Border officials have routinely granted exemptions to Ukrainian nationals while subjecting asylum seekers from other countries to much more scrutiny. That included the Haitian family, who had to wait almost four months to get an exemption.

Advocates said their case underscores just how arbitrary and unfair the country’s asylum system is right now.

“Just taking the case of this family, I think you can see just how difficult it is for Haitians and for other individuals aside from the Ukrainians at this point in time to obtain an exemption from Title 42,” said Blaine Bookey, a lawyer with the Center for Gender and Refugee Studies who helped the Haitian family.

It is rare for Haitian nationals to get Title 42 exemptions. The legal advocacy organization Al Otro Lado has submitted nearly 1,000 requests for Haitians, but only 21 percent have been approved.

The family originally submitted paperwork for a Title 42 exemption in February, with the help of lawyers from Al Otro Lado. The original application included testimony from a doctor about the girl’s skin condition, which is so severe that it covers most of her body and itches so much that she scratches to the point of bleeding.

RELATED: Now safe in the US, Ukrainian asylum seeker reflects on the inequities she witnessed

That application was denied. As with all Title 42 exemption applications, Customs and Border Protection did not give a reason for the denial, according to Ginger Cline, a lawyer with Al Otro Lado.

“Because we don’t get any information from CBP about what went into their decision or the criteria that they were considering, we don’t really have much insight into how they make those decisions,” Cline said.

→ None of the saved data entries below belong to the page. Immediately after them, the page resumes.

-- ==== Sys2Proof/Machine/Cube.lean ====
section
/-! DEFINITION. What one cube step computes (R46, R47, R109 to R113, R157, R158), on bits alone. -/

namespace Sys2Proof.Machine

/-- Accumulator types (R48). -/
inductive AccType where
  | fp32
  | int32
  | int48
  deriving DecidableEq, Repr

/-- Element formats of the cube. -/
inductive Elem where
  | int8 | int4 | slice
  | fl (f : Fmt)
  deriving DecidableEq, Repr

def Elem.bits : Elem → Nat
  | .int8 => 8
  | .int4 => 4
  | .slice => 8
  | .fl f => f.magBits + 1

/-- What FPAIR selects: inner depth, element formats, whether the elements are MX, and the bank type (R46, R113, R157). -/
structure Pair where
  d : Nat
  a : Elem
  b : Elem
  mx : Bool
  acc : AccType
  deriving DecidableEq, Repr

/-- The FP8 element of a two-way choice, and the narrow MX element of a three-way choice (R157). -/
def fp8Of (i : Nat) : Elem := .fl (if i = 0 then e4m3 else e5m2)
def narrowOf (i : Nat) : Elem := .fl (if i = 0 then e2m3 else if i = 1 then e3m2 else e2m1)

/-- FPAIR (R157); codes 0x16 to 0x1F are a FORMAT fault. -/
def pairOf (fpair : Nat) : Option Pair :=
  if fpair = 0 then some ⟨16, .int8, .int8, false, .int32⟩
  else if fpair = 1 then some ⟨32, .int4, .int4, false, .int32⟩
  else if fpair ≤ 5 then some ⟨16, fp8Of ((fpair - 2) / 2), fp8Of ((fpair - 2) % 2), false, .fp32⟩
  else if fpair ≤ 9 then some ⟨16, fp8Of ((fpair - 6) / 2), fp8Of ((fpair - 6) % 2), true, .fp32⟩
  else if fpair ≤ 0x12 then some ⟨32, narrowOf ((fpair - 0xA) / 3), narrowOf ((fpair - 0xA) % 3), true, .fp32⟩
  else if fpair = 0x13 then some ⟨8, .fl bf16, .fl bf16, false, .fp32⟩
  else if fpair = 0x14 then some ⟨8, .fl fp16, .fl fp16, false, .fp32⟩
  else if fpair = 0x15 then some ⟨16, .slice, .slice, false, .int48⟩
  else none

/-- Bytes of a slab (R46). -/
def slabBytes (d : Nat) (e : Elem) : Nat := 4 * d * e.bits / 8

/-- Integer and float value of an element. -/
def Elem.int (e : Elem) (v : Nat) : Int := signed e.bits v
def Elem.val : Elem → Nat → FVal
  | .fl f, v => f.decode v
  | e, v => ofDyadic false (e.int v) 0

/-- Truncation of a term toward zero to a multiple of 2^g, in units of 2^g (R109, step 2). -/
def truncTerm (g : Int) : FVal → Int
  | .fin neg m e => smant neg (if g ≤ e then m <<< (e - g).toNat else m >>> (g - e).toNat)
  | _ => 0

/-- The sum of a float step: the FP32 result of the accumulator and the exact products (R109, R110). -/
def floatSum (terms : List FVal) : Nat :=
  if terms.any (fun t => t == .nan) then fp32.nan
  else
    let pos := terms.any (fun t => t == .inf false)
    let neg := terms.any (fun t => t == .inf true)
    if pos && neg then fp32.nan
    else if pos then fp32.encode (.inf false)
    else if neg then fp32.encode (.inf true)
    else match topLog terms with
      | none => fp32.encode (.fin (terms.all FVal.isNeg) 0 0)
      | some emax =>
        let g := emax - 30
        fp32.encode (ofDyadic false (terms.foldl (fun acc t => acc + truncTerm g t) 0) g)

/-- The block scale as a factor: the product value scaled by the two scale bytes (R112). -/
def scaleTerm (xa xb : Nat) (t : FVal) : FVal :=
  if xa = 0xFF ∨ xb = 0xFF then .nan
  else match t with
    | .fin n m e => .fin n m (e + ((xa : Int) - 127) + ((xb : Int) - 127))
    | t => t

/-- One entry of one step: row r of the A slab and column c of the B slab (R47, R109 to R112). -/
def stepEntry (p : Pair) (rd : Nat → Byte) (aBase bBase : Nat) (sa sb : Nat) (r c : Nat) (acc : Nat) : Nat :=
  let ea := fun e => packedElem rd aBase p.a.bits (r * p.d + e)
  let eb := fun e => packedElem rd bBase p.b.bits (c * p.d + e)
  match p.acc with
  | .fp32 =>
    floatSum (fp32.decode acc :: (List.range p.d).map fun e =>
      let t := (p.a.val (ea e)).mul (p.b.val (eb e))
      if p.mx then scaleTerm sa sb t else t)
  | .int32 =>
    unsigned 32 ((List.range p.d).foldl (fun s e => s + p.a.int (ea e) * p.b.int (eb e)) (signed 32 acc))
  | .int48 =>
    unsigned 48 ((List.range p.d).foldl (fun s e => s + p.a.int (ea e) * p.b.int (eb e)) (signed 48 acc))

/-- Step k of a CUBE on the 16 entries of a bank (R158): slabs in ascending order, scales from line AUX on (R104). -/
def cubeStep (p : Pair) (rd : Nat → Byte) (a b aux k : Nat) (acc : List Nat) : List Nat :=
  let aBase := 64 * a + k * slabBytes p.d p.a
  let bBase := 64 * b + k * slabBytes p.d p.b
  let line := 64 * (aux + (if p.d = 32 then k / 8 else k / 16))
  let g := if p.d = 32 then k % 8 else (k % 16) / 2
  (List.range 16).map fun i =>
    let r := i / 4
    let c := i % 4
    stepEntry p rd aBase bBase (rd (line + 8 * g + r)).toNat (rd (line + 8 * g + 4 + c)).toNat r c (acc.getD i 0)

/-- All steps of a CUBE. -/
def cubeSteps (p : Pair) (rd : Nat → Byte) (a b aux : Nat) : Nat → Nat → List Nat → List Nat
  | 0, _, acc => acc
  | n + 1, k, acc => cubeSteps p rd a b aux n (k + 1) (cubeStep p rd a b aux k acc)

/-- Bytes of a bank in tile memory and its entries there (R49, R114). -/
def accBytes : AccType → Nat
  | .int48 => 128
  | _ => 64
def accStore (t : AccType) (acc : List Nat) : List Byte :=
  (List.range 16).flatMap fun i =>
    match t with
    | .int48 => leBytes 8 (unsigned 64 (signed 48 (acc.getD i 0)))
    | _ => leBytes 4 (acc.getD i 0)
def accLoad (t : AccType) (bs : List Byte) : List Nat :=
  (List.range 16).map fun i =>
    match t with
    | .int48 => leNat ((bs.drop (8 * i)).take 8) % 2 ^ 48
    | _ => leNat ((bs.drop (4 * i)).take 4)

/-- The pairs a block in adaptive mode skips (R128, R161). -/
def dialSkips (sBlock pi pj : Nat) : Bool := decide (sBlock < pi) || decide (sBlock < pj) || decide (sBlock + 1 < pi + pj)

end Sys2Proof.Machine
end

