/-- A page walker, the Retriever, a management agent and a cluster's dispatcher, each of a die (R277). -/
def Agent.walker (part die : Nat) : Agent := { part := part, stream := false, narrow := false, die := some die, mdie := die, mport := 132, rcls := 0, wcls := 2 }
def Agent.retr (part die : Nat) : Agent := { Agent.walker part die with mport := 133, rcls := 3, wcls := 3 }
def Agent.mgmt (part die : Nat) : Agent := { Agent.walker part die with mport := 135, rcls := 1 }
def Agent.cluster (part c : Nat) : Agent := { Agent.walker part (cluDie c) with mport := c % 128, rcls := 1 }
/-- Agents no island binds (R29): a torus port k of die d, Kennel, the PCIe endpoint, and the Collar and Pack cores. -/
def Agent.torus (part d k : Nat) : Agent := { Agent.mgmt part d with die := none, mport := 130 + k }
def Agent.collar (d : Nat) : Agent := { Agent.mgmt 64 d with die := none }
def Agent.kennel (d : Nat) : Agent := { Agent.collar d with mport := 134, rcls := 3, wcls := 3 }
def Agent.pcie : Agent := { Agent.collar 0 with mport := 136 }

/-- How an access ends (R326): data or done, uncorrectable at a DPA, island down, outside the island, not decoded. -/
inductive MemRes where
  | ok (bs : List Byte)
  | ue (dpa port : Nat)
  | down
  | outside
  | decode
  deriving DecidableEq, Repr

def MemRes.good : MemRes → Bool
  | .ok _ => true
  | _ => false
def MemRes.bytes : MemRes → List Byte
  | .ok bs => bs
  | _ => []

/-! ### Requests -/

/-- The generation of a partition (R481), the epoch of a context, and the die that speaks for a partition: the first of its island (R470). -/
def State.gen (s : State) (p : Nat) : Nat := s.rd R.PAR_STATUS_GEN 0 [p]
def State.epoch (s : State) (p c : Nat) : Nat := s.rd R.XLT_CTX_EPOCH_EPOCH 0 [p, c]

/-- Whether epoch `e` is older than `new` on the way to the context's epoch `cur`: the epochs that have begun since `new` are not (R311). -/
def olderEpoch (e new cur : Nat) : Bool := decide ((cur + 16 - new) % 16 < (e + 16 - new) % 16)

/-- The lines of a byte range (R342). -/
def linesOf (dpa len : Nat) : List Nat := (List.range ((dpa + len - 1) / 64 + 1 - dpa / 64)).map (· + dpa / 64)

/-- The lines a request touches. -/
def Req.lines (r : Req) : List Nat := ((List.range 4).filter (fun i => bits r.mask (64 * i) 64 != 0)).map (· + r.dpa / 256 * 4)

/-- A transaction at the home is active (R342). -/
def Req.active (r : Req) : Bool := r.stage == .snoop || r.stage == .entry || r.stage == .port

def Req.be (r : Req) : Bool := !(r.guar || r.drain)

/-- The charge of a request in units (R278): its data bytes; UPGRADE and EVICT_CLEAN move none. -/
def unitCharge (narrow : Bool) (len : Nat) : Nat := if narrow then 4 else (len + 31) / 32
def Req.units (r : Req) : Nat :=
  if r.op == .upgrade || r.op == .evictClean then 0 else unitCharge r.narrow (popcount r.mask 256)

/-- The half granules a byte mask touches. -/
def halves (m : Nat) : Nat := ((List.range 2).filter (fun i => bits m (128 * i) 128 != 0)).length

/-- The data flits that a request moves, to its home or back (R325): one per half granule, and a mask flit before partial sectors; one for a narrow
request (R264) and for an atomic. -/
def Req.flits (r : Req) : Nat :=
  match r.op with
  | .upgrade => 0
  | .evictClean => 0
  | .atomic => 1
  | .rdCur | .rdShared | .rdOwn => if r.narrow then 1 else halves r.mask
  | _ => (if r.narrow then 1 else halves r.mask) + (if touchedM r.mask = coveredM r.mask then 0 else 1)

def ReqOp.writes : ReqOp → Bool
  | .wrInv => true
  | .wrPlace => true
  | .wbDirty => true
  | .atomic => true
  | _ => false

/-- The response of a request that succeeds without more ado (R343). -/
def ReqOp.ans : ReqOp → Nat
  | .rdCur => 0
  | .rdShared => 3
  | .rdOwn => 2
  | .upgrade => 2
  | .wbDirty => 5
  | .evictClean => 5
  | .wrInv => 1
  | .wrPlace => 1
  | .atomic => 6

/-- The links of R336 that a request's data flits load. -/
def State.reqLinks (s : State) (r : Req) : List Nat := s.memLinks r.die r.mport r.q r.op.writes

/-- Put a request under a new number, which is also its place in the order of sending. -/
def State.addReq (s : State) (r : Req) : State := { s with reqs := s.reqs ++ [{ r with rid := s.nextId, seq := s.nextId }], nextId := s.nextId + 1 }

/-- What is left of a pending miss once its requester has ended: a request to the host is still outstanding (R310, R322). -/
def dropMiss (m : Miss) : Option Miss :=
  match m.stage with
  | .ats | .prg | .again => some { m with orphan := true }
  | _ => none

/-- The requesters of some misses have ended. -/
def State.dropMisses (s : State) (sel : Miss → Bool) : State := { s with misses := s.misses.filterMap (fun m => if sel m then dropMiss m else some m) }

/-! ### Credit counters (R284 to R287) -/

def leashKey (d m c : Nat) : Nat := (d * 137 + m) * 4 + c

/-- Every die, master port and class. -/
def leashIx : List (Nat × Nat × Nat) :=
  (List.range 4).flatMap (fun d => (List.range 137).flatMap (fun m => (List.range 4).map (fun c => (d, m, c))))

/-- The stacks of a target (R288). -/
def targetStacks (mode target : Nat) : List Nat :=
  if mode = 0 then List.range 16 else if mode = 1 then (if target < 4 then (List.range 4).map (4 * target + ·) else [])
  else if mode = 2 then (if target < 16 then [target] else []) else []

/-- Whether a class counter covers a charge to pseudo-channel `q` (R284, R286). -/
def State.covers (s : State) (d m c q units : Nat) : Bool :=
  (units == 0 || decide (0 < SMap.get 0 s.leash (leashKey d m c))) &&
  (targetStacks (s.rd R.LSH_M_MIN_MODE d [m, c]) (s.rd R.LSH_M_MIN_TARGET d [m, c])).contains (qStack q)

/-- Send a request as guaranteed, or as best effort (R284). -/
def State.sendGuar (s : State) (d m c units : Nat) : State :=
  let k := leashKey d m c
  ({ s with leash := SMap.put 0 s.leash k (SMap.get 0 s.leash k - units) }).bump R.LSH_M_GUAR d [m, c] units
def State.sendBe (s : State) (d m c units : Nat) : State := s.bump R.LSH_M_BE d [m, c] units

/-- The best-effort entries of a memory port are not full: best-effort issue towards it goes on (R282). -/
def State.beOpen (s : State) (port : Nat) : Bool :=
  decide ((s.reqs.filter (fun (x : Req) => x.stage == .port && qPort x.q == port && x.be)).length < 128)

/-- Whether a request of a master port to a granule is still held at the Leash (R285). -/
def State.heldAt (s : State) (d m gran : Nat) : Bool :=
  s.reqs.any (fun (x : Req) => x.stage == .held && x.die == d && x.mport == m && x.dpa / 256 == gran)

/-- A request leaves the Leash, as guaranteed or as best effort, and its data flits as slotted or not (R284, R336). -/
def State.goes (s : State) (r : Req) (g : Bool) : State :=
  let s := if g then s.sendGuar r.die r.mport r.cls r.units else s.sendBe r.die r.mport r.cls r.units
  s.fabricTake r.die r.mport (s.reqLinks r) r.flits r.op.writes

/-- A request goes to the Leash (R284 to R287): sent as guaranteed or as best effort; held behind a held one of its granule, in strict
mode, while its memory port takes no best effort, or while the fabric has no room for it (R340). One that an invalidation in progress drains
passes any hold (R311). -/
def State.leash1 (s : State) (r : Req) : State :=
  let u := r.units
  let joined := s.heldAt r.die r.mport (r.dpa / 256)
  let old (v : Inval) : Bool := v.part == r.part && v.ctx == r.ctx && v.started && olderEpoch r.epoch v.epoch (s.epoch r.part r.ctx)
  let drained := !r.nopart && r.mport != 132 && s.invals.any old
  let r := if drained then { r with drain := true, guar := true } else r
  let links := s.reqLinks r
  let ok := drained || (!joined && s.fabricOk r.die r.mport links r.flits)
  let r := { r with slot := s.slotted r.die r.mport links r.flits }
  if ok && s.covers r.die r.mport r.cls r.q u then (s.goes r true).addReq { r with stage := .sent, guar := true }
  else if (!ok || s.strictPort r.die r.mport || !s.beOpen (qPort r.q)) && !drained then s.addReq { r with stage := .held, slot := false }
  else (s.goes r false).addReq { r with stage := .sent }
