-- ==== Sys2Proof/Machine/Walk.lean ====
section
/-! DEFINITION. Translation (R297 to R308, R317): quotas, page tables, the TLBs, pending misses, the walk a walker makes, and virtual
accesses of the package's own agents. -/

namespace Sys2Proof.Machine

/-- What of the ranges `as` no range of `bs` holds. -/
def rangesLess (as bs : List (Nat × Nat)) : List (Nat × Nat) :=
  bs.foldl (fun l b => l.flatMap (fun a =>
    ([(a.1, min a.2 (b.1 - a.1)), (max a.1 (b.1 + b.2), a.1 + a.2 - max a.1 (b.1 + b.2))] : List (Nat × Nat)).filter (fun r => decide (0 < r.2)))) as

/-- The image store of a partition (R469). -/
def State.storeRange (s : State) (p : Nat) : Nat × Nat :=
  let len := s.rd R.PAR_QUOTA_SIZE 0 [p, 0] * 2 ^ 26
  let st := s.rd R.PAR_CFG_IMG_STORE 0 [p] * 2 ^ 26
  (s.rd R.PAR_QUOTA_BASE 0 [p, 0] * 2 ^ 26 + (len - st), min st len)

/-- The byte ranges of a partition's quota: its valid ranges less the image store (R468, R469). -/
def State.quotaRanges (s : State) (p : Nat) : List (Nat × Nat) :=
  if s.rdB R.PAR_CFG_ENABLE 0 [p] then
    rangesLess ((List.range 8).filterMap (fun k =>
      if s.rdB R.PAR_QUOTA_VALID 0 [p, k] then some (s.rd R.PAR_QUOTA_BASE 0 [p, k] * 2 ^ 26, s.rd R.PAR_QUOTA_SIZE 0 [p, k] * 2 ^ 26) else none)) [s.storeRange p]
  else []
/-- The bytes of a partition's quota, each counted once. -/
def State.quotaBytes (s : State) (p : Nat) : Nat :=
  ((s.quotaRanges p).foldl (fun (l : List (Nat × Nat)) r => l ++ rangesLess [r] l) []).foldl (fun n r => n + r.2) 0

/-- Whether a byte range lies wholly inside a partition's quota: every granule of it does, and a granule never straddles ranges. -/
def State.inQuota (s : State) (p dpa len : Nat) : Bool :=
  let rs := s.quotaRanges p
  let inOne (a n : Nat) : Bool := rs.any (fun r => decide (r.1 ≤ a) && decide (a + n ≤ r.1 + r.2))
  inOne dpa len || cover rs (rs.length + 1) dpa (dpa + len)
where
  /-- Follow adjacent ranges from `a` up to `e`. -/
  cover (rs : List (Nat × Nat)) : Nat → Nat → Nat → Bool
    | 0, _, _ => false
    | n + 1, a, e =>
      if e ≤ a then true
      else match rs.find? (fun r => decide (r.1 ≤ a) && decide (a < r.1 + r.2)) with
        | none => false
        | some r => cover rs n (r.1 + r.2) e

/-- How a translation ends: an entry, a fault kind of R317, an uncorrectable table read, an island down, or a miss that is pending. -/
inductive XRes where
  | hit (e : TlbEntry)
  | fault (kind : Nat)
  | ue (dpa port : Nat)
  | down
  | miss
  deriving DecidableEq, Repr

def isHost (va : Nat) : Bool := bit va 47

/-- Page size of a leaf by level (R300), and the index bits of a VA at a level. -/
def leafSize (level : Nat) : Nat := 2 ^ (12 + 9 * level)
def vaIndex (va level : Nat) : Nat := if level = 3 then bits va 39 8 else bits va (12 + 9 * level) 9

/-- Whether an entry breaks R301 at its level. -/
def entryBad (e level : Nat) : Bool :=
  let leaf := bit e 1
  bits e 44 20 != 0 || bits e 6 6 != 0 || (level == 3 && leaf) || (level == 0 && !leaf) ||
  (!leaf && bits e 2 4 != 0) || (leaf && (bits e 12 32 * 4096) % leafSize level != 0)

/-- The run check of R304 on the fetched entry: its place in the run must equal its index mod 16. -/
def runBad (e level idx : Nat) : Bool := bit e 5 && (bits e 12 32 * 4096 / leafSize level) % 16 != idx % 16

/-- The set of an entry in a die TLB of 2,048 sets of 8 ways, or in a cluster TLB, which is one set of 64; and of a walk cache of 256 sets of
4 ways (R305; the index is a DESIGN CHOICE, log entry 120). -/
def tlbSet (cache : Nat) (e : TlbEntry) : Nat := if cache < 4 then e.va / e.size % 2048 else 0
def walkSet (w : WalkEntry) : Nat := w.va / w.size % 256

/-- Drop the least recently used entry of a set beyond its ways (R305; the choice is PRESUMED, log entry 10). -/
def dropOver {α : Type} [DecidableEq α] (n : Nat) (inSet : α → Bool) (l : List α) : List α :=
  if n < (l.filter inSet).length then (match l.find? inSet with | some e => l.erase e | none => l) else l
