/-- The request of a piece under a translation. -/
def State.pieceReq (s : State) (x : Xfer) (u : WUnit) (p : Piece) (e : TlbEntry) (q loc : Nat) (len : Nat) (st : Stage) : Req :=
  { rid := 0, uid := u.id, task := 0, mask := byteMask (e.addr p.va % 256) len, slot := false, op := if x.write then .wrInv else .rdCur, die := tilDie x.tile, mport := x.tile / 16 % 128, owner := .xfer x.id,
    part := u.part, ctx := u.ctx, gen := s.gen u.part, nopart := false, epoch := e.epoch,
    cls := if x.write then 2 else if x.narrow then 0 else 1, guar := false, narrow := x.narrow, stream := false, drain := false, va := p.va,
    dpa := e.addr p.va, q := q, loc := loc, len := len, data := if x.write then s.spaceBytes x p.off len else [], place := none, off := p.off,
    trOff := p.trOff, stage := st, t := 0, seq := 0, rsps := [], fwd := [], ans := 0, status := 0, answer := [] }

/-- A piece that has its translation leaves. A host-half one is a read or write on PCIe of the partition's function (R447), which fails in
Heel (R455, R456). -/
def State.issuePiece (s : State) (x : Xfer) (u : WUnit) (k : Nat) (p : Piece) (e : TlbEntry) (dt : Nat) : State :=
  if isHost p.va then
    let fn := s.fnOf u.part
    let lim := if x.write then 1024 else s.mrrs fn
    let run := (hostRun p (x.pieces.drop (k + 1))).take (lim / p.len - 1)
    let len := run.foldl (fun n (q : Piece) => n + q.len) p.len
    let n := run.length + 1
    let s1 := s.takePieces x k n
    if x.write then
      if s.holdFull len then s
      else (s1.hostWrite fn (e.addr p.va) (s.spaceBytes x p.off len) (s.relaxed fn)).addReq (s.pieceReq x u p e 1024 n len .answered)
    else if s.heel then s.xferEnd x p.va p.trOff (.fault p.va 7)
    else if !s.bme fn || !s.tagFree fn then s
    else
      let s2 := s1.addReq (s.pieceReq x u p e 1024 n len .host)
      let s2 := { s2 with hreads := s2.hreads ++ [(⟨s1.nextId, fn, s.rd R.PCI_FN_STATE_FGEN 0 [fn], u.id, len, [], 0, s.now + dt⟩ : HostRead)] }
      s2.send (.hostRead fn s1.nextId (e.addr p.va) len)
  else
    match s.decode (e.addr p.va) with
    | none => if k = 0 then s.xferEnd x p.va p.trOff (.fault p.va 4) else s
    | some (q, loc) => (s.takePieces x k 1).leash1 (s.pieceReq x u p e q loc p.len .sent)

/-- The `k`-th remaining piece of a transfer may be looked at: every earlier one waits for a page that has not failed (R307, R316). -/
def State.pieceTurn (s : State) (x : Xfer) (k : Nat) : Bool :=
  (x.pieces.take k).all (fun p => match s.missOf x.tile p.va with | some m => m.res.isNone | none => false)

/-- A tile's data mover offers the `k`-th remaining piece of transfer `xfer` to its master port (R284). A failure is met only by the piece
whose turn it is, so that the lowest faulting offset is reported and every byte before it completes (R316). -/
def State.leashRequest (s : State) (xid k dt : Nat) : State :=
  match s.xfers.find? (fun (x : Xfer) => x.id == xid) with
  | none => s
  | some x =>
    match x.pieces[k]?, s.xferUnit x with
    | some p, some u =>
      let c := x.tile / 16
      if x.faulted || !s.pieceTurn x k || s.streamFull x.tile || decide ((if x.narrow then 512 else 256) ≤ s.tileOut x) then s
      else
        let stop (s : State) (r : VRes) : State := if k = 0 then s.xferEnd x p.va p.trOff r else s
        match s.halfOff u.part u.ctx p.va with
        | some f => stop s (.fault p.va f)
        | none =>
          match s.missOf x.tile p.va with
          | some m =>
            (match m.res with
             | some r => if k = 0 then ({ s with misses := s.misses.erase m }).xferEnd x p.va p.trOff (r.atVa m.va) else s
             | none => s)
          | none =>
            match s.tileLook c u.part u.ctx p.va with
            | none => s
            | some (e, s1) =>
              if k ≠ 0 ∧ x.write = true ∧ e.w = false then s
              else
                match s1.allow (cluDie c) e x.write u.id with
                | (.hit e', s2) => s2.issuePiece x u k p e' dt
                | (.fault f, s2) => stop s2 (.fault p.va f)
                | (.ue d port, s2) => stop s2 (.ue d port)
                | (.down, s2) => stop s2 .down
                | (.miss, s2) => s2
    | _, _ => s

/-- A memory request of a Pack core never leaves its die's management master port: it is answered UE and counted (R492). -/
def State.packRequest (s : State) (die core : Nat) : State := (s.bump R.SEC_PACK_DENIED 0 [] 1).send (.pack die core 1)

/-- `dt`: nanoseconds since the last boundary. -/
def execLeashRequest (src : LeashSrc) (dt : Nat) (s : State) : Result :=
  within s (match src with | .piece _ _ => true | .pack die core => decide (die < 4) && decide (core < 2)) (
    match src with
    | .piece xfer k => s.orWait (fun s => s.leashRequest xfer k dt)
    | .pack die core => s.packRequest die core)

/-- The page of the `k`-th remaining piece is in no TLB: it joins the stream's pending misses, at most 32 (R307). A host-half miss in Heel
fails at once (R456). -/
def State.tlbMiss (s : State) (xid k : Nat) : State :=
  match s.xfers.find? (fun (x : Xfer) => x.id == xid) with
  | none => s
  | some x =>
    match x.pieces[k]?, s.xferUnit x with
    | some p, some u =>
      let c := x.tile / 16
      if x.faulted || !s.pieceTurn x k || (s.halfOff u.part u.ctx p.va).isSome || (s.missOf x.tile p.va).isSome ||
         (s.tileLook c u.part u.ctx p.va).isSome || s.streamFull x.tile then s
      else
        let s := s.bump R.XLT_DTLB_MISSES (cluDie c) [] 1
        s.addMiss ⟨0, x.tile, cluDie c, c, x.id, u.part, u.ctx, s.epoch u.part u.ctx, p.va, x.write, p.trOff,
          if isHost p.va then (if s.heel then .failed 7 else .queued) else .device, u.id, false⟩
    | _, _ => s

def execTlbMiss (xfer k : Nat) (s : State) : Result := within s true (s.tlbMiss xfer k)

/-- Change a miss, or drop it. -/
def State.setMiss (s : State) (m : Miss) (st : MissStage) : State :=
  { s with misses := s.misses.map (fun (x : Miss) => if x.id == m.id then { x with stage := st } else x) }

/-- The walkers of a die at work, and those of them that serve a stream (R308). -/
def State.walkers (s : State) (die : Nat) : List Miss := s.misses.filter (fun (m : Miss) => m.die == die && m.stage == .walking)

/-- The streams of a die with a miss that waits for a walker. -/
def State.walkQueue (s : State) (die : Nat) : List Nat := ((s.misses.filter (fun (m : Miss) => m.die == die && m.stage == .device)).map (·.stream)).eraseDups

/-- Whether a stream may take one more of a die's 64 walkers: MAX_WALK holds only while another stream waits. -/
def State.mayWalk (s : State) (die sid : Nat) : Bool :=
  decide ((s.walkers die).length < 64) &&
  ((s.walkQueue die).all (· == sid) || decide (((s.walkers die).filter (fun (m : Miss) => m.stream == sid)).length < s.rd R.XLT_CTRL_MAX_WALK die))

/-- The pair after `k` among those that wait, around. -/
def nextPair (ks : List Nat) (k : Nat) : Nat :=
  let low (l : List Nat) : Option Nat := l.foldl (fun (b : Option Nat) x => some (match b with | none => x | some c => min c x)) none
  match low (ks.filter (k < ·)) with
  | some x => x
  | none => (low ks).getD k

/-- The stream whose turn a free walker is: round robin over those that may take one. -/
def State.walkNext (s : State) (die : Nat) : Nat :=
  let ks := (s.walkQueue die).filter (s.mayWalk die)
  match SMap.get 0 s.walkTurn die with
  | 0 => nextPair ks (2 ^ 20)
  | k + 1 => nextPair ks k

/-- A miss takes a walker, if it is its stream's turn. -/
def State.takeWalker (s : State) (m : Miss) : State :=
  if m.stage == .device && s.mayWalk m.die m.stream && s.walkNext m.die == m.stream then
    { (s.setMiss m .walking) with walkTurn := SMap.put 0 s.walkTurn m.die (m.stream + 1) }
  else s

This lack of transparency makes it difficult for lawyers to come up with legal strategies to help their clients. The system seems arbitrary. You can submit two very similar applications, but have one denied while another is approved, Cline said.

“Honestly, sometimes it does feel that arbitrary,” she said. “I have really struggled to find much rhyme or reason that goes into the decision making.”

CBP has not responded directly to criticism that their agents’ discretionary powers are being applied in a racist way. Instead, the agency issued a statement saying the Department of Homeland Security continues to ”except particularly vulnerable individuals from Title 42 on a case-by-case basis.”

Bookey with the Center for Gender and Refugee Studies said the arbitrary and discretionary nature of Title 42 makes it an unfair legal process.

“That is certainly not a system based in any sort of consistent application of legal standards or rule of law,” she said.

After the denial, Cline and Bookey submitted another application. This one with another doctor affirming the seriousness of the girl’s medical condition. They also appealed to the Office for Civil Rights and Civil Liberties at the Department of Homeland Security.

Finally, the second application was approved.

The family crossed the San Ysidro port of entry Thursday. But that doesn't mean they will get to stay in the U.S.—it's only the start of a long and complicated legal journey, Bookey said.

“The asylum process is extremely grueling in the United States,” she said.

Unlike criminal court, people in immigration court do not get a public defender. They have the right to an attorney, but only if they can pay for one or find someone to represent them for free.

Therefore, most people end up representing themselves. The majority of cases get denied.